#### [Prompt]
The response must consist of the lines below from the one with "(∀ r : RecordId, t.pages[r]" through the one with "(∀ n : Fin 64, t.rows[n] = 0) ∧", exactly as they appear and with both ends kept.

#### [Input for this task]
------
/-- POWER_ON and RESET_PIN put every block at its power-on values and begin the start interval. From every state both
commands answer a next state with: every slot FREE, generation 0; every queue DISABLED in HOLD, its list and marks
empty, ROTATE on, REROUTE off; the mark output idle; every page record FREE with the last column of R51, all 65,536
blocks in order in the free pool; rows empty, rings at 0 unpinned; no proposal, no pass in progress or owed; every
port with the last column of R83; group pages BLANK, the standing page all zero; every account with the last column
of R132: account 0 enabled, unmetered, in group 7, the others disabled; every alert slot with the last column of
R144, the open-alert list empty; the timers 20, 30, 60, 180 and 20; the clock 0; inbox and reply queue empty; the
notice queue holding the part alone, with START set and cause POWER or PIN; the start interval begun. The model's
own choices in it, no words of a rule: Probe due 0 stands for a first PROBE at tick 0, and none is logged here (log
entry 6); the marks that a pulse was counted (17, 27) and that a RESTART is taken (15); the frame checkers of the
HLI and the ports, which hunt, hold no byte, and there is no frame on the link, no rate window and no send (22, 27);
DRAM bytes, count of free values, press log and waiting commands stay (2, 7, 11, 21); the press log gains, port by
port, the page data that sends in progress had put on their links (22). -/
def Obligations.PowerOnValues : Prop :=
  ∀ s : State, ∀ c : Instr, c = .powerOn ∨ c = .resetPin → Completes c s (fun t =>
    (∀ j : SlotId, t.jobs[j] = Job.freeSlot 0 ∧ t.jobs[j].copies = 1 ∧ t.jobs[j].cursorCopy = 1 ∧
      t.jobs[j].cursorPage = 1) ∧
    (∀ q : QueueId, t.queues[q] =
      { list := [], mode := .disabled, dispatch := .hold, rotate := true, reroute := false, received := 0 }) ∧
    t.markLine = { owed := 0, phase := .idle, counted := true } ∧
    (∀ r : RecordId, t.pages[r] = {
      state := .free, owner := none, media := 0, sides := 1, colour := .mono, length := 0, chain := [], place := none
      sheeted := 0 }) ∧ t.freePool = List.range 65536 ∧
    (∀ n : Fin 64, t.rows[n] = 0) ∧
    (∀ q : QueueId, t.rings[q] = { first := 0, last := 0, current := 0, pinned := false }) ∧
    (∀ q : QueueId, t.proposals[q] = none) ∧ t.passInProgress = false ∧ t.passOwed = false ∧
    (∀ p : PortId, t.ports[p] = {
      link := .probing, downCause := none, rate := .base, ident := none, depth := 1, loaded := 0, inService := true
      holdAsked := false, status := 0, feedOwner := none, releaseOwed := false, setup := none, stallReported := false
      window := [], nextSerial := 0, starveTimer := none, setupTimer := none, lastHeard := 0, probeDue := 0
      lifetime := { taken := 0, sheets := 0, mono := 0, spot := 0, full := 0, spoiled := 0 }
      period := { taken := 0, sheets := 0, mono := 0, spot := 0, full := 0, spoiled := 0 }
      flags := 0, noticeOwed := false, receiver := { phase := .hunting, got := [] }, rateWindow := none
      sending := none }) ∧
    (∀ g : Fin 8, g ≠ 7 → (∀ k : Fin 24, t.tariffs[g].rates[k] = none) ∧ ∀ k : Fin 3, t.tariffs[g].surcharges[k] = none) ∧
    (∀ k : Fin 24, t.tariffs[(7 : Fin 8)].rates[k] = some { front := 0, back := 0 }) ∧
    (∀ k : Fin 3, t.tariffs[(7 : Fin 8)].surcharges[k] = some 0) ∧
    t.accounts[(0 : AccountId)] = {
      enabled := true, unmetered := true, group := 7, discount := 0, allowance := 0, reserved := 0, periodFaces := 0
      periodCharge := 0, saturated := false } ∧
    (∀ a : AccountId, a ≠ 0 → t.accounts[a] = {
      enabled := false, unmetered := false, group := 0, discount := 0, allowance := 0, reserved := 0, periodFaces := 0
      periodCharge := 0, saturated := false }) ∧
    (∀ a : AlertId, t.alerts[a] = {
      isOpen := false, primary := none, additional := 0, standing := 0, location := 0, raised := 0, level := 1
      acknowledged := false, attendant := false, hostReleased := false, repeats := 0, affected := [], timer := none
      flags := 0, noticeOwed := false }) ∧ t.openAlerts = [] ∧
    t.timers = { starve := 20, setupStall := 30, escalation1 := 60, escalation2 := 180, reroute := 20 } ∧
    t.clock = 0 ∧ t.checker = { phase := .hunting, got := [] } ∧ t.onLink = none ∧ t.restarting = false ∧ t.inbox = [] ∧ t.replies = [] ∧ t.notices = [.part] ∧ t.startFlag = true ∧ t.partOwed = true ∧
    t.startInterval = true ∧ t.startCause = (if c = .powerOn then .power else .pin) ∧
    t.dram = s.dram ∧
    (∃ cut : PortId → List PressMessage, (∀ p, CutShort s p (cut p)) ∧
      t.pressLog = s.pressLog ++ (List.finRange 16).flatMap (fun p => (cut p).map (fun m => (p, m)))) ∧
    t.freeCount = s.freeCount ∧ t.pending = s.pending)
------
#### [Task result]
    (∀ r : RecordId, t.pages[r] = {
      state := .free, owner := none, media := 0, sides := 1, colour := .mono, length := 0, chain := [], place := none
      sheeted := 0 }) ∧ t.freePool = List.range 65536 ∧
    (∀ n : Fin 64, t.rows[n] = 0) ∧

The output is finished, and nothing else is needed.